Lemon Bass Pasta with Spaghetti (Print Version)

Tender grilled white fish with spaghetti in a zesty lemon-butter sauce, fresh herbs, and garlic. Serves 4 in 40 minutes.

# Components:

→ Fish

01 - 4 white fish fillets (6 oz each), skinless, such as sea bass or cod
02 - 1 tablespoon olive oil
03 - 1/2 teaspoon salt
04 - 1/4 teaspoon black pepper
05 - Zest of 1 lemon

→ Pasta

06 - 12 ounces spaghetti or linguine
07 - 2 tablespoons unsalted butter
08 - 2 tablespoons olive oil
09 - 3 garlic cloves, minced
10 - Zest of 2 lemons
11 - Juice of 2 lemons
12 - 1/2 cup reserved pasta water
13 - 1/4 cup fresh parsley, chopped
14 - 1/4 cup grated Parmesan cheese
15 - Salt and black pepper to taste

→ Garnish

16 - Lemon wedges
17 - Additional fresh parsley
18 - Extra grated Parmesan cheese, optional

# Directions:

01 - Bring a large pot of salted water to a boil. Cook the pasta until al dente according to package instructions. Reserve 1/2 cup of pasta water, then drain.
02 - While the pasta cooks, preheat a grill pan or outdoor grill over medium-high heat.
03 - Pat the fish fillets dry. Drizzle with olive oil, season with salt, pepper, and lemon zest.
04 - Grill the fish for 3 to 4 minutes per side, or until opaque and flaky. Remove from heat and cover loosely with foil to keep warm.
05 - In a large skillet, melt butter with olive oil over medium heat. Add minced garlic and cook for 1 minute until fragrant but not browned.
06 - Stir in lemon zest and juice. Add drained pasta and toss to coat, adding reserved pasta water as needed to create a silky sauce.
07 - Stir in chopped parsley and grated Parmesan. Season with salt and black pepper to taste.
08 - Divide the pasta among plates. Top each serving with a grilled fish fillet.
09 - Garnish with lemon wedges, extra parsley, and Parmesan if desired.

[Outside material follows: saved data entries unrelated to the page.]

-- ==== Sys2Proof/Machine/TimeBase.lean ====
section
/-! DEFINITION. The Time Base (01_school_time_and_its_agreement.md): the beacon timer, the agreement round,
adoption and the notices of a movement. -/

namespace Sys2Proof.Machine

/-! ## Movements -/

/-- R1: full time after a change, held within the range. -/
def limitFullTime (t : Int) : Nat := (clampInt 0 (Config.maxFullTime : Nat) t).toNat

/-- R18: a forward passage of a boundary that stands every `period` ms. -/
def passed (period before after : Nat) : Bool := before / period < after / period

/-- R18: the notice of a slew or step. -/
def movementOf (kind : MovementKind) (before after : Nat) : Movement :=
  { kind, amount := (after : Int) - before, before := some before, after,
    minute := passed 60000 before after, hour := passed 3600000 before after,
    day := passed Config.dayMs before after }

/-- R18: the notice of an adoption. -/
def adoptionOf (after : Nat) : Movement :=
  { kind := .adoption, amount := 0, before := none, after, minute := false, hour := false, day := false }

/-- R18, R20: a movement notice to the BS, the DU and the DRU, and to the DS when it crossed an hour or a
day. In HOLD-UP the DRU's record stands as it is (R184). -/
def notifyMovement (m : Movement) (s : State) : State :=
  let s1 := recomputeAll (bellsMovement m s)
  let s2 := if s1.taking then checkPhase s1 else s1
  if m.hour || m.day then hourByMovement s2 else s2

/-- R3, R18: school time and standing rewritten. -/
def State.setSchool (s : State) (t : Option Nat) (standing : Standing) : State :=
  { s with tb := { s.tb with fullTime := t, standing } }

/-- R8: the receive stamp of the frame in reception moves with a slew or step. -/
def ReceiveStamp.moved (r : ReceiveStamp) (amount : Int) : ReceiveStamp :=
  { r with fullTime := r.fullTime.map fun t => limitFullTime (t + amount) }

/-! ## The round -/

/-- R13, R53: the sample of an entry, when it is fresh. -/
def PeerEntry.fresh? (e : PeerEntry) (now threeB : Nat) : Option Sample :=
  if e.state = .present then e.sample.filter fun x => decide (now < x.takenAt + threeB) else none

/-- R13: the fresh samples, in station order. -/
def State.freshSamples (s : State) : List Sample :=
  s.pt.toList.filterMap fun e => e.fresh? s.now (3 * s.beaconMs)

/-- R13: the eligible set, without the own value, and whether the own value is in it. -/
def eligibleSet (fresh : List Sample) : List Int × Bool :=
  let refs := fresh.filter fun x => x.standing == .reference
  if refs.isEmpty then
    ((fresh.filter fun x => x.standing == .free || x.standing == .agreed).map Sample.offset, true)
  else (refs.map Sample.offset, false)

/-- R14: the values left after sorting and the trim. -/
def trimmed (values : List Int) : List Int :=
  let sorted := values.insertionSort (· ≤ ·)
  let f := (values.length - 1) / 3
  (sorted.drop f).take (values.length - 2 * f)

/-- R14: the correction c of a set of values. -/
def correctionOf (values : List Int) : Int :=
  let left := trimmed values
  (left.headD 0 + left.getLastD 0).tdiv 2

/-- R15: the kind and the amount that a correction calls for. -/
def callsFor (c : Int) (stepThreshold slewLimit : Nat) : Option (MovementKind × Int) :=
  if c.natAbs ≤ 1 then none
  else if stepThreshold ≤ c.natAbs then some (.step, c)
  else some (.slew, clampInt (-(slewLimit : Int)) slewLimit c)

/-- R16: a fresh sample after `amount` was applied to school time. -/
def PeerEntry.adjusted (e : PeerEntry) (now threeB : Nat) (amount : Int) : PeerEntry :=
  match e.fresh? now threeB with
  | some x => { e with sample := some { x with offset := saturateSample (x.offset - amount) } }
  | none => e

/-- R16: every fresh sample adjusted. -/
def adjustSamples (amount : Int) (s : State) : State :=
  { s with pt := s.pt.map fun e => e.adjusted s.now (3 * s.beaconMs) amount }

/-- R1, R15, R16, R18: a slew or step of school time at full time `t`; an amount that the range cuts to 0 is
no movement. -/
def moveSchool (kind : MovementKind) (amount : Int) (t : Nat) (s : State) : State :=
  let after := limitFullTime (t + amount)
  let m := movementOf kind t after
  if m.amount = 0 then s
  else
    let s1 := adjustSamples m.amount (s.setSchool (some after) s.tb.standing)
    notifyMovement m (s1.setYlc { s1.ylc with stamp := s1.ylc.stamp.map fun r => r.moved m.amount })

/-- R12–R16: the agreement round at the completion of an own BEACON. -/
def agreementRound (s : State) : State :=
  match s.school with
  | none => s
  | some t =>
    let e := eligibleSet s.freshSamples
    if e.1.isEmpty then s.setSchool (some t) .free
    else
      let s1 := s.setSchool (some t) .agreed
      match callsFor (correctionOf (if e.2 then e.1 ++ [0] else e.1)) s.tb.stepThreshold s.tb.slewLimit with
      | none => s1
      | some (kind, a) => moveSchool kind a t s1

/-! ## Adoption -/

/-- R11: school time is adopted from a peer's full time, `elapsed` ms after its delimiter. -/
def adopt (peerFull elapsed : Nat) (s : State) : State :=
  let after := limitFullTime ((peerFull + elapsed : Nat) : Int)
  notifyMovement (adoptionOf after) (s.setSchool (some after) .free)

/-! ## The beacon timer -/

/-- R5: the first expiry after entry, (B × n) / 32. -/
def firstBeacon (beaconMs station : Nat) : Nat := beaconMs * station / 32

/-- R5: the beacon timer starts. -/
def startBeaconTimer (s : State) : State :=
  match s.own with
  | none => s
  | some n =>
    { s with tb := { s.tb with beaconDue := some (s.now + firstBeacon s.beaconMs (stationNumber n)) } }

/-- R5: the attempt of a BEACON has ended; a held request is answered by the BEACON still in the queue or
asks for a new one. -/
def releaseHeldBeacon (s : State) : State :=
  if s.tb.heldBeacon then requestBeacon { s with tb := { s.tb with heldBeacon := false } } else s

end Sys2Proof.Machine
end

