-- ==== Sys2Proof/Machine/Image.lean ====
section
/-! DEFINITION. The configuration image (11_start_up_settings_port_and_display.md, R198 to R202, and
02_the_yard_line.md, 2.11): its checks, its two passes, and the settings and warnings it gives. -/

namespace Sys2Proof.Machine

/-! ## Reading and checking -/

/-- R198: the read command. -/
def readCommand : Byte := 0x03

/-- R198: the address that follows the read command. -/
def readAddress : Half := 0x0000

/-- R198: what the SP shifts out on SDO, most significant bit first, before it clocks the bytes of the image in:
nothing while CSC is off. -/
def State.settingsOut (s : State) : List Byte :=
  if s.sp.csc then readCommand :: halfBytes readAddress else []

/-- R198: a byte of the configuration memory; past its end nothing answers and SDI is high. -/
def memoryByte (memory : List Byte) (i : Nat) : Byte := memory.getD i 0xFF

/-- R198: the first `n` bytes read, from the address sent on. -/
def readImage (memory : List Byte) (n : Nat) : List Byte :=
  (List.range n).map fun i => memoryByte memory (readAddress.toNat + i)

/-- R199, rows 1 to 3: the length of the image, when the header passes. -/
def headerLength (memory : List Byte) : Option Nat :=
  let h := readImage memory 5
  let length := (halfAt h 3).toNat
  if halfAt h 0 = 0xA716#16 ∧ byteAt h 2 = 1 ∧ 7 ≤ length ∧ length ≤ 2048 then some length else none

/-- A section: its code and its content. -/
abbrev Section := Byte × List Byte

/-- R199, row 5: the walk of the sections; `fuel` bounds their number. -/
def walkSections : Nat → List Byte → Option (List Section)
  | _, [] => some []
  | 0, _ :: _ => none
  | fuel + 1, code :: hi :: lo :: rest =>
    let n := hi.toNat * 256 + lo.toNat
    if n ≤ rest.length then (walkSections fuel (rest.drop n)).map fun tail => (code, rest.take n) :: tail
    else none
  | _ + 1, _ => none

/-- R199: an image as read, with its sections. -/
structure CheckedImage where
  bytes : List Byte
  crc : Half
  sections : List Section
  deriving DecidableEq, Repr

/-- R199: the checks in their order; none = a check failed. -/
def checkImage (memory : List Byte) : Option CheckedImage :=
  match headerLength memory with
  | none => none
  | some n =>
    let bytes := readImage memory n
    let crc := halfAt bytes (n - 2)
    if crc16 (bytes.take (n - 2)) = crc then
      (walkSections n ((bytes.take (n - 2)).drop 5)).map fun sections => { bytes, crc, sections }
    else none

/-! ## Warnings and fields -/

/-- A value read, with the warnings its field gave. -/
abbrev Read (α : Type) := α × List Warning
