-- ==== Sys2Proof/Machine/Dispatch.lean ====
section
/-! DEFINITION. The dispatch: one arm per command, each one direct call of its meaning. -/

namespace Sys2Proof.Machine

/-- The effect of a command on everything but the queue. -/
def exec (i : Instr) (s : State) : Host.Outcome State Fault Refusal :=
  match i with
  | .powerOn straps warning => Sys2Proof.Machine.execPowerOn straps warning s
  | .rstAssert => Sys2Proof.Machine.execRstAssert s
  | .rstRelease straps => Sys2Proof.Machine.execRstRelease straps s
  | .configImageRead memory => Sys2Proof.Machine.execConfigImageRead memory s
  | .listeningEnd => Sys2Proof.Machine.execListeningEnd s
  | .supplyWarning => Sys2Proof.Machine.execSupplyWarning s
  | .warningClears => Sys2Proof.Machine.execWarningClears s
  | .warningReasserts => Sys2Proof.Machine.execWarningReasserts s
  | .clearTimerExpiry straps => Sys2Proof.Machine.execClearTimerExpiry straps s
  | .supplyCollapse => Sys2Proof.Machine.execSupplyCollapse s
  | .displayWord => Sys2Proof.Machine.execDisplayWord s
  | .beaconTimerExpiry => Sys2Proof.Machine.execBeaconTimerExpiry s
  | .schoolTimeBoundary => Sys2Proof.Machine.execSchoolTimeBoundary s
  | .idleGapExpiry => Sys2Proof.Machine.execIdleGapExpiry s
  | .backOffEnd => Sys2Proof.Machine.execBackOffEnd s
  | .transmitComplete => Sys2Proof.Machine.execTransmitComplete s
  | .collision => Sys2Proof.Machine.execCollision s
  | .receiveAbort => Sys2Proof.Machine.execReceiveAbort s
  | .frameRejected frame => Sys2Proof.Machine.execFrameRejected frame s
  | .beacon sender body => Sys2Proof.Machine.execBeacon sender body s
  | .dayplan sender day code => Sys2Proof.Machine.execDayplan sender day code s
  | .removeOverride sender day => Sys2Proof.Machine.execRemoveOverride sender day s
  | .shift sender day kind first last delta => Sys2Proof.Machine.execShift sender day kind first last delta s
  | .cancel sender day first last => Sys2Proof.Machine.execCancel sender day first last s
  | .clearAll sender day => Sys2Proof.Machine.execClearAll sender day s
  | .claim sender body => Sys2Proof.Machine.execClaim sender body s
  | .object sender claimant number reason => Sys2Proof.Machine.execObject sender claimant number reason s
  | .ready sender holder number readyMask refusedMask => Sys2Proof.Machine.execReady sender holder number readyMask refusedMask s
  | .release sender number reason => Sys2Proof.Machine.execRelease sender number reason s
  | .drillStart sender body => Sys2Proof.Machine.execDrillStart sender body s
  | .silence sender initiator number => Sys2Proof.Machine.execSilence sender initiator number s
  | .muster sender initiator number elapsed => Sys2Proof.Machine.execMuster sender initiator number elapsed s
  | .drillEnd sender initiator number reason => Sys2Proof.Machine.execDrillEnd sender initiator number reason s
  | .yield sender state => Sys2Proof.Machine.execYield sender state s
  | .dialSet sender target line position => Sys2Proof.Machine.execDialSet sender target line position s
  | .statusAsk sender target page => Sys2Proof.Machine.execStatusAsk sender target page s
  | .statusReply sender asker page content => Sys2Proof.Machine.execStatusReply sender asker page content s
  | .invertNextReply sender target action line => Sys2Proof.Machine.execInvertNextReply sender target action line s
  | .lockSupervision sender target line => Sys2Proof.Machine.execLockSupervision sender target line s
  | .unlock sender target line => Sys2Proof.Machine.execUnlock sender target line s
  | .agingExpiry peer => Sys2Proof.Machine.execAgingExpiry peer s
  | .spacingExpiry slot => Sys2Proof.Machine.execSpacingExpiry slot s
  | .staggerExpiry => Sys2Proof.Machine.execStaggerExpiry s
  | .widthExpiry line => Sys2Proof.Machine.execWidthExpiry line s
  | .gapExpiry line => Sys2Proof.Machine.execGapExpiry line s
  | .chimeWidthExpiry => Sys2Proof.Machine.execChimeWidthExpiry s
  | .chimeGapExpiry => Sys2Proof.Machine.execChimeGapExpiry s
  | .overcurrent line => Sys2Proof.Machine.execOvercurrent line s
  | .supervisionSlot reading => Sys2Proof.Machine.execSupervisionSlot reading s
  | .entryDue => Sys2Proof.Machine.execEntryDue s
  | .pageKeyPress key => Sys2Proof.Machine.execPageKeyPress key s
  | .pageKeyRelease key => Sys2Proof.Machine.execPageKeyRelease key s
  | .refusalEnd key => Sys2Proof.Machine.execRefusalEnd key s
  | .windowClose claimant => Sys2Proof.Machine.execWindowClose claimant s
  | .readyWaitEnd => Sys2Proof.Machine.execReadyWaitEnd s
  | .holdEnd => Sys2Proof.Machine.execHoldEnd s
  | .targetGraceExpiry => Sys2Proof.Machine.execTargetGraceExpiry s
  | .drillKeyPress => Sys2Proof.Machine.execDrillKeyPress s
  | .musterKeyPress => Sys2Proof.Machine.execMusterKeyPress s
  | .keyArmed key => Sys2Proof.Machine.execKeyArmed key s
  | .drillDeadline => Sys2Proof.Machine.execDrillDeadline s
  | .firePanelChange asserted => Sys2Proof.Machine.execFirePanelChange asserted s
  | .writeComplete => Sys2Proof.Machine.execWriteComplete s
  | .eraseComplete => Sys2Proof.Machine.execEraseComplete s
  | .startBitSeen bit => Sys2Proof.Machine.execStartBitSeen bit s
  | .delimiterRecognised => Sys2Proof.Machine.execDelimiterRecognised s

end Sys2Proof.Machine
end

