/-- WINDOW_CLOSE at its time (R151, R152, R161): the claim leaves the list. One that is outranked or objected, or
meets another floor of a class at or above its own, loses: for a peer's claim nothing else happens, for the own
claim its record is IDLE with a refusal shown, and no frame. A peer's claim that wins: the view is HELD by it with
its hold end and held since, a floor displaced standing at no zone; in RUNNING the zones accepted are targeted and
hold the floor, an IDLE zone targeted whose page line is good is accepted, and for a station that it targets READY is
queued, its refused mask the zones targeted and not accepted (R152 step 3); in LISTENING no zone is offered. An own floor so
displaced leaves the record IDLE, MIC-LIVE off, the chime idle and its lamp off (R152 step 1). The own claim that wins in
RUNNING (R153): with an expected responder unanswered the record is GATHERING to its ready wait, the view HELD by it and
no frame queued; with none unanswered the gathering closes at once: with no zone accepted anywhere the record is IDLE,
the refusal shown, the view not its, and RELEASE(NO-ZONES) queued; with an IDLE zone targeted whose page line is good,
that zone is accepted and the record CHIMING over the CHIME lines, or LIVE with MIC-LIVE on where there is none. -/
def Obligations.WindowCloseDecidesTheClaim : Prop :=
  ∀ (c : Station) (x : ClaimEntry) (s : State), s.up = true → s.taking = true →
    s.closingClaim c = some x →
    let left := s.fu.claims.filter fun e => e.claimant != c
    let loses : Prop := x.objected = true ∨ (∃ e ∈ s.fu.claims, e.claimant ≠ c ∧ e.outranks x = true) ∨
      ∃ v, s.fu.view = some v ∧ ¬(v.holder = c ∧ v.number = x.number) ∧
        (v.cls = .urgent ∨ x.cls = .general)
    (loses → s.own ≠ some c →
      exec (.windowClose c) s = .next (endOfStep { s with fu := { s.fu with claims := left } })) ∧
    (∀ o, loses → s.own = some c → s.fu.own = some o → o.phase = .claiming → o.number = x.number →
      exec (.windowClose c) s = .next (endOfStep
        { s with
          fu := { s.fu with
            claims := left
            own := none
            inputs := s.fu.inputs.set o.key
              { s.fu.inputs[o.key] with refusalEnd := some (s.now + 2000) } } })) ∧
    (¬loses → s.own ≠ some c →
      ∃ (t : State) (v : FloorView), exec (.windowClose c) s = .next t ∧ t.fu.view = some v ∧
        v.holder = c ∧ v.number = x.number ∧ v.cls = x.cls ∧ v.holdEnd = s.now + x.holdLimit * 1000 ∧
        v.heldSince = s.now ∧ t.fu.claims = left ∧
        (∀ w, s.fu.view = some w → ¬(w.holder = c ∧ w.number = x.number) →
          t.nowhere (Owner.isFloor w.holder w.number)) ∧
        (s.listening = true → v.accepted = 0#8) ∧
        (∀ z : ZoneId, inZones v.accepted z = true → s.running = true ∧
          inZones (zonesTargeted s.own x.targets) z = true ∧
          ((t.zone z).owner = some (.floor c x.number x.cls) ∨
            ∃ o ∈ (s.zone z).owner.toList ++ (s.zone z).stack, Owner.isFloor c x.number o = true)) ∧
        (s.running = true → zonesTargeted s.own x.targets ≠ 0#8 → s.ylc.queue.length < 8 →
          t.queued (.ready c x.number v.accepted (zonesTargeted s.own x.targets &&& ~~~v.accepted))) ∧
        (∀ (z : ZoneId) (l : LineId), s.running = true → inZones (zonesTargeted s.own x.targets) z = true →
          (s.zone z).owner = none → (s.zone z).pageLine = some l → (s.line l).cls.faulted = false →
          inZones v.accepted z = true) ∧
        (∀ (n : Station) (w : FloorView) (o : OwnClaim), s.own = some n → s.fu.view = some w →
          w.holder = n → s.fu.own = some o → o.phase.holdsFloor = true →
          t.fu.own = none ∧ t.fu.micLive = false ∧ t.dsq.chime = .idle ∧
          (t.key o.key).refusalEnd = none)) ∧
    ∀ o, ¬loses → s.own = some c → s.running = true → s.fu.own = some o → o.phase = .claiming →
      o.number = x.number →
      ∃ t, exec (.windowClose c) s = .next t ∧ t.fu.claims = left ∧
        ((∃ n, inSet o.expected n = true ∧ o.responders[n] = none) →
          t.fu.own = some
            { o with phase := .gathering, readyWaitEnd := some (s.now + s.fu.readyWait) } ∧
          t.viewIs c x.number = true ∧ t.fu.micLive = s.fu.micLive ∧ ∀ f, t.queued f → s.queued f) ∧
        ((∀ n, inSet o.expected n = true → o.responders[n] ≠ none) →
          (zonesTargeted s.own x.targets = 0#8 →
            (∀ n : Station, o.responders[n] = none ∨ o.responders[n] = some 0#8) →
            t.fu.own = none ∧ (t.key o.key).refusalEnd = some (s.now + 2000) ∧
            t.viewIs c x.number = false ∧
            (s.ylc.queue.length < 8 → t.queued (.release o.number 4#8))) ∧
          (∀ (z : ZoneId) (l : LineId), inZones (zonesTargeted s.own x.targets) z = true →
            (s.zone z).owner = none → (s.zone z).pageLine = some l → (s.line l).cls.faulted = false →
            s.dsq.chime = .idle →
            (∃ v, t.fu.view = some v ∧ v.holder = c ∧ v.number = x.number ∧
              inZones v.accepted z = true) ∧
            (s.chimeLines ≠ 0#16 →
              t.fu.own = some { o with phase := .chiming, readyWaitEnd := none } ∧
              t.dsq.chime = .on 0 s.chimeLines (s.now + s.dsq.chimePattern.w1)) ∧
            (s.chimeLines = 0#16 →
              t.fu.own = some { o with phase := .live, readyWaitEnd := none } ∧ t.fu.micLive = true)))
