/-! ## `State.setMic` -/

@[simp] theorem State.setMic_powered (s : State) (on : Bool) :
    (s.setMic on).powered = s.powered := rfl

@[simp] theorem State.setMic_rst (s : State) (on : Bool) :
    (s.setMic on).rst = s.rst := rfl

@[simp] theorem State.setMic_tb (s : State) (on : Bool) :
    (s.setMic on).tb = s.tb := rfl

@[simp] theorem State.setMic_ylc (s : State) (on : Bool) :
    (s.setMic on).ylc = s.ylc := rfl

@[simp] theorem State.setMic_pt (s : State) (on : Bool) :
    (s.setMic on).pt = s.pt := rfl

@[simp] theorem State.setMic_du (s : State) (on : Bool) :
    (s.setMic on).du = s.du := rfl

@[simp] theorem State.setMic_dsq (s : State) (on : Bool) :
    (s.setMic on).dsq = s.dsq := rfl

@[simp] theorem State.setMic_za (s : State) (on : Bool) :
    (s.setMic on).za = s.za := rfl

@[simp] theorem State.setMic_bs (s : State) (on : Bool) :
    (s.setMic on).bs = s.bs := rfl

@[simp] theorem State.setMic_dru (s : State) (on : Bool) :
    (s.setMic on).dru = s.dru := rfl

@[simp] theorem State.setMic_ds (s : State) (on : Bool) :
    (s.setMic on).ds = s.ds := rfl

@[simp] theorem State.setMic_sp (s : State) (on : Bool) :
    (s.setMic on).sp = s.sp := rfl

@[simp] theorem State.setMic_pending (s : State) (on : Bool) :
    (s.setMic on).pending = s.pending := rfl

@[simp] theorem State.setMic_up (s : State) (on : Bool) :
    (s.setMic on).up = s.up := rfl

@[simp] theorem State.setMic_running (s : State) (on : Bool) :
    (s.setMic on).running = s.running := rfl

@[simp] theorem State.setMic_listening (s : State) (on : Bool) :
    (s.setMic on).listening = s.listening := rfl

@[simp] theorem State.setMic_taking (s : State) (on : Bool) :
    (s.setMic on).taking = s.taking := rfl

@[simp] theorem State.setMic_loading (s : State) (on : Bool) :
    (s.setMic on).loading = s.loading := rfl

@[simp] theorem State.setMic_loaded (s : State) (on : Bool) :
    (s.setMic on).loaded = s.loaded := rfl

@[simp] theorem State.setMic_faultValid (s : State) (on : Bool) :
    (s.setMic on).faultValid = s.faultValid := rfl

@[simp] theorem State.setMic_delivers (s : State) (on : Bool) :
    (s.setMic on).delivers = s.delivers := rfl

@[simp] theorem State.setMic_now (s : State) (on : Bool) :
    (s.setMic on).now = s.now := rfl

@[simp] theorem State.setMic_school (s : State) (on : Bool) :
    (s.setMic on).school = s.school := rfl

@[simp] theorem State.setMic_own (s : State) (on : Bool) :
    (s.setMic on).own = s.own := rfl

@[simp] theorem State.setMic_line (s : State) (on : Bool) (m : LineId) :
    (s.setMic on).line m = s.line m := rfl

@[simp] theorem State.setMic_zone (s : State) (on : Bool) (m : ZoneId) :
    (s.setMic on).zone m = s.zone m := rfl

@[simp] theorem State.setMic_slot (s : State) (on : Bool) (m : SlotId) :
    (s.setMic on).slot m = s.slot m := rfl

@[simp] theorem State.setMic_peer (s : State) (on : Bool) (m : Station) :
    (s.setMic on).peer m = s.peer m := rfl

@[simp] theorem State.setMic_key (s : State) (on : Bool) (m : KeyId) :
    (s.setMic on).key m = s.key m := rfl

/-! ## `State.setRecord` -/

@[simp] theorem State.setRecord_powered (s : State) (r : Option DrillRecord) :
    (s.setRecord r).powered = s.powered := rfl

@[simp] theorem State.setRecord_rst (s : State) (r : Option DrillRecord) :
    (s.setRecord r).rst = s.rst := rfl

@[simp] theorem State.setRecord_tb (s : State) (r : Option DrillRecord) :
    (s.setRecord r).tb = s.tb := rfl

@[simp] theorem State.setRecord_ylc (s : State) (r : Option DrillRecord) :
    (s.setRecord r).ylc = s.ylc := rfl

@[simp] theorem State.setRecord_pt (s : State) (r : Option DrillRecord) :
    (s.setRecord r).pt = s.pt := rfl

@[simp] theorem State.setRecord_du (s : State) (r : Option DrillRecord) :
    (s.setRecord r).du = s.du := rfl

@[simp] theorem State.setRecord_dsq (s : State) (r : Option DrillRecord) :
    (s.setRecord r).dsq = s.dsq := rfl

@[simp] theorem State.setRecord_za (s : State) (r : Option DrillRecord) :
    (s.setRecord r).za = s.za := rfl

@[simp] theorem State.setRecord_bs (s : State) (r : Option DrillRecord) :
    (s.setRecord r).bs = s.bs := rfl

@[simp] theorem State.setRecord_fu (s : State) (r : Option DrillRecord) :
    (s.setRecord r).fu = s.fu := rfl

@[simp] theorem State.setRecord_ds (s : State) (r : Option DrillRecord) :
    (s.setRecord r).ds = s.ds := rfl

@[simp] theorem State.setRecord_sp (s : State) (r : Option DrillRecord) :
    (s.setRecord r).sp = s.sp := rfl

@[simp] theorem State.setRecord_pending (s : State) (r : Option DrillRecord) :
    (s.setRecord r).pending = s.pending := rfl

@[simp] theorem State.setRecord_up (s : State) (r : Option DrillRecord) :
    (s.setRecord r).up = s.up := rfl

@[simp] theorem State.setRecord_running (s : State) (r : Option DrillRecord) :
    (s.setRecord r).running = s.running := rfl

@[simp] theorem State.setRecord_listening (s : State) (r : Option DrillRecord) :
    (s.setRecord r).listening = s.listening := rfl

@[simp] theorem State.setRecord_taking (s : State) (r : Option DrillRecord) :
    (s.setRecord r).taking = s.taking := rfl

@[simp] theorem State.setRecord_loading (s : State) (r : Option DrillRecord) :
    (s.setRecord r).loading = s.loading := rfl

@[simp] theorem State.setRecord_loaded (s : State) (r : Option DrillRecord) :
    (s.setRecord r).loaded = s.loaded := rfl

Serve immediately.

# Expert Advice:

01 -
  • It feels restaurant-quality but comes together in under an hour with ingredients you probably already have.
  • The lemon sauce is bright enough to make even weeknight pasta feel like a celebration.
  • Grilled fish on top turns simple spaghetti into something that looks impressive without any real fuss.
  • Leftovers reheat surprisingly well, and the flavors actually deepen overnight.
02 -
  • Don't skip reserving the pasta water, it's the only thing that will bring the sauce together without making it greasy.
  • If your fish sticks to the grill, it's not ready to flip yet, give it another thirty seconds and it will release on its own.
  • Add the Parmesan off the heat so it melts into the sauce instead of clumping into weird strings.
03 -
  • Let the fish come to room temperature for about ten minutes before grilling so it cooks more evenly.
  • Zest your lemons before juicing them, it's nearly impossible to zest a juiced lemon and you'll just end up frustrated.
  • Toss the pasta in the sauce for at least a full minute so the noodles actually absorb some of that lemony goodness instead of just being coated.